Biotech CFO Job Description for Startups: Milestone-Driven Finance and Grant Management

Glencoyne Editorial Team
The Glencoyne Editorial Team is composed of former finance operators who have managed multi-million-dollar budgets at high-growth startups, including companies backed by Y Combinator. With experience reporting directly to founders and boards in both the UK and the US, we have led finance functions through fundraising rounds, licensing agreements, and periods of rapid scaling.

Why Your Biotech Startup's CFO Is Not a SaaS CFO

Hiring your first senior finance leader is a critical step, but for a biotech startup, the stakes are uniquely high. Your financial narrative is not about monthly recurring revenue or customer acquisition costs. It is about translating complex scientific progress into a credible story of value creation, all while managing a burn rate that can feel relentless. An exceptional SaaS CFO can fail in this environment because the fundamental drivers of the business, from R&D capitalization to fundraising, are entirely different. This guide provides a practical framework for defining the role and finding the right financial leader for your specific stage.

The most common and costly mistake founders make is hiring a finance leader who applies a software playbook to a drug discovery or platform development company. In biotech, value is created in discrete, non-linear steps tied to scientific milestones, not smooth, predictable revenue growth. The financial planning for biotech startups must reflect this reality. A CFO accustomed to tracking ARR and churn will be unprepared for the complexities of managing long R&D cycles, where revenue may be years away.

Key Differences in a Biotech vs. SaaS CFO's Focus

This distinction is not academic; it directly impacts day-to-day operations and strategic decisions. Here is a direct comparison of where a CFO’s focus lies in each business model.

Primary Metrics

A biotech CFO lives and breathes the cash runway and burn rate relative to scientific milestones. Their primary goal is to ensure the company has enough capital to reach the next value inflection point. In contrast, a SaaS CFO is focused on Monthly Recurring Revenue (MRR), Annual Recurring Revenue (ARR), and scaling those figures predictably.

Financial Model Drivers

The engine of a biotech financial model is a series of R&D milestones, such as completing preclinical studies or filing an Investigational New Drug (IND) application. For a SaaS business, the model is driven by commercial metrics like Customer Acquisition Cost (CAC), Lifetime Value (LTV), and churn rate.

Revenue Timelines

Biotech revenue is often a distant prospect, typically five to ten years away, if not longer. A SaaS company, however, usually generates revenue immediately upon acquiring a customer, with a financial focus on the first 12 months of that relationship.

Key Accounting Standards

In the US, biotech accounting is heavily influenced by R&D accounting rules (ASC 730), which govern how research costs are expensed. SaaS companies, on the other hand, are primarily concerned with revenue recognition standards (ASC 606).

Funding Sources

Biotech startups rely heavily on equity from venture capital and non-dilutive grants from bodies like the NIH in the US or Innovate UK. SaaS companies also raise VC funding but often supplement it with debt financing and, most importantly, customer revenue.

The Investor Story

A biotech CFO’s narrative is about de-risking the science and showing clear progress toward clinical trials. A SaaS CFO tells a story about scaling the go-to-market engine and optimizing unit economics for profitable growth.

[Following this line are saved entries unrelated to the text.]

/-- A view that does not see the registers that the instruction's rule names is kept by every tick of the instruction.
A term that no opcode stands for is left out: INC of the accumulator would write A. -/
theorem tableOf_keeps_view (hw : i.wf = true) : TableKeeps f (tableOf i) := by
  have hpc := hf.setPc
  have hp := hf.setP
  have hflag : ∀ g b c, f (Cpu.putFlag g b c) = f c := fun _ _ _ => hp _ _
  have hnz : ∀ v c, f (Cpu.setNZ v c) = f c := fun _ _ => (hp _ _).trans (hp _ _)
  cases i
  case lda m | and m | ora m | eor m => exact keep_read hpc m fun _ _ => (hnz _ _).trans (ha rfl _ _)
  case ldx m => exact keep_read hpc m fun _ _ => (hnz _ _).trans (hx rfl _ _)
  case ldy m => exact keep_read hpc m fun _ _ => (hnz _ _).trans (hy rfl _ _)
  case adc m | sbc m =>
    exact keep_read hpc m fun _ _ => (hnz _ _).trans <| (ha rfl _ _).trans <| (hflag _ _ _).trans (hflag _ _ _)
  case cmp m | cpx m | cpy m => exact keep_read hpc m fun _ _ => (hnz _ _).trans (hflag _ _ _)
  case bit m => exact keep_read hpc m fun _ _ => (hflag _ _ _).trans <| (hflag _ _ _).trans (hflag _ _ _)
  case sta m | stx m | sty m => exact keep_write hpc m _
  case inc m | dec m => exact keep_rmw hpc m (fun _ _ => hnz _ _) fun hm => absurd hw (by subst hm; decide)
  case asl m | lsr m | rol m | ror m =>
    exact keep_rmw hpc m (fun _ _ => (hnz _ _).trans (hflag _ _ _)) fun hm v c => ha (beq_iff_eq.mpr hm) c v
  case txa | tya => exact keep_implied fun _ => (hnz _ _).trans (ha rfl _ _)
  case tax | tsx | inx | dex => exact keep_implied fun _ => (hnz _ _).trans (hx rfl _ _)
  case tay | iny | dey => exact keep_implied fun _ => (hnz _ _).trans (hy rfl _ _)
  case txs => exact keep_implied fun _ => hs rfl _ _
  case clc | sec | cli | sei | clv | cld | sed => exact keep_implied fun _ => hflag _ _ _
  case nop | una _ => exact keep_implied fun _ => rfl
  case bcc | bcs | beq | bmi | bne | bpl | bvc | bvs => exact keep_branch hpc _
  case jmp m => exact keep_jmp hpc m
  case jsr => exact keep_jsr hpc (hs rfl)
  case rts => exact keep_rts hpc (hs rfl)
  case rti => exact keep_rti hpc (hs rfl) fun _ _ => hp _ _
  case brk => exact keep_brk hpc (hs rfl) fun _ => hflag _ _ _
  case pha => exact keep_pha (hs rfl)
  case php => exact keep_php (hs rfl)
  case pla => exact keep_pla (hs rfl) fun _ _ => (hnz _ _).trans (ha rfl _ _)
  case plp => exact keep_plp (hs rfl) fun _ _ => hp _ _

theorem exec_keeps_view {s t : State} (h : exec i s = .next t) : f t.cpu = f s.cpu :=
  exec_keep hf.eng hf.cycles (tableOf_keeps_view hf ha hx hy hs (wf_of_run (exec_run h))) h

end

/-- Settles O19: each of the four registers is a view that does not see the other three. -/
theorem registersOutsideDestinationUnchanged : Obligations.RegistersOutsideDestinationUnchanged := by
  intro i s t h
  refine ⟨fun ha => ?_, fun hx => ?_, fun hy => ?_, fun hs => ?_⟩
  · exact exec_keeps_view (f := Cpu.a) ⟨fun _ _ => rfl, fun _ _ => rfl, fun _ _ => rfl, fun _ _ => rfl⟩
      (fun hw => absurd (ha.symm.trans hw) Bool.false_ne_true) (fun _ _ _ => rfl) (fun _ _ _ => rfl) (fun _ _ _ => rfl) h
  · exact exec_keeps_view (f := Cpu.x) ⟨fun _ _ => rfl, fun _ _ => rfl, fun _ _ => rfl, fun _ _ => rfl⟩
      (fun _ _ _ => rfl) (fun hw => absurd (hx.symm.trans hw) Bool.false_ne_true) (fun _ _ _ => rfl) (fun _ _ _ => rfl) h
  · exact exec_keeps_view (f := Cpu.y) ⟨fun _ _ => rfl, fun _ _ => rfl, fun _ _ => rfl, fun _ _ => rfl⟩
      (fun _ _ _ => rfl) (fun _ _ _ => rfl) (fun hw => absurd (hy.symm.trans hw) Bool.false_ne_true) (fun _ _ _ => rfl) h
  · exact exec_keeps_view (f := Cpu.sp) ⟨fun _ _ => rfl, fun _ _ => rfl, fun _ _ => rfl, fun _ _ => rfl⟩
      (fun _ _ _ => rfl) (fun _ _ _ => rfl) (fun _ _ _ => rfl) (fun hw => absurd (hs.symm.trans hw) Bool.false_ne_true) h

end Sys2Proof.Machine

namespace Sys2Proof.Machine

/-! ## Arithmetic, logic, compare and bit test (R400-R409) -/

/-- The modes and ticks of a read-form mnemonic with the accumulator's eight modes and the `+p` mark at the indexed
ones (R161). -/
theorem accumulatorRead_ticks {i : Instr} {m : Mode} (hm : readModes.contains m = true) (hb : i.baseTicks = readTickCount m)
    (hp : i.pageTick = (m == .absx || m == .absy || m == .indy)) :
    (m ∈ readModes ∨ m = .zpy) ∧ ∀ b, readTicksAfterFetch m b = tickCount i b - 1 :=
  ⟨.inl (List.contains_iff_mem.mp hm), readTicksAfterFetch_eq hb hp⟩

The reality for most pre-seed to Series B startups is more pragmatic: your finance function, whether run by a founder or a consultant, lives in accounting software like QuickBooks or Xero and a series of complex spreadsheets. The right finance leader knows how to leverage these tools to model scientific scenarios, not just report historical spending.

Core Biotech Startup CFO Responsibilities

A great biotech CFO does more than close the books and manage payroll. They are a strategic partner to the CEO and Chief Scientific Officer, translating scientific strategy into a viable financial plan. Their role encompasses four core areas.

1. Master Milestone-Driven Financial Modeling

This is the central pillar of financial planning for biotech startups. Instead of forecasting sales, the CFO models the company’s cash runway against key scientific milestones. They answer questions like, "What is the cash impact of accelerating our lead compound's toxicology study?" or "If we receive positive assay results two months early, how can we reallocate capital to advance a secondary program?"

Consider a startup with an 18-month runway. The plan includes a crucial toxicology study in month 12 that costs $500,000. The CFO's model will not just show a flat monthly burn; it will show a capital-intensive period around month 12. If the science team finds a way to get the same results for $400,000 by using a different contract research organization, the CFO can immediately model the impact. This shows how that $100,000 savings extends the company’s runway by another month, potentially buying critical time to hit the next fundraising milestone.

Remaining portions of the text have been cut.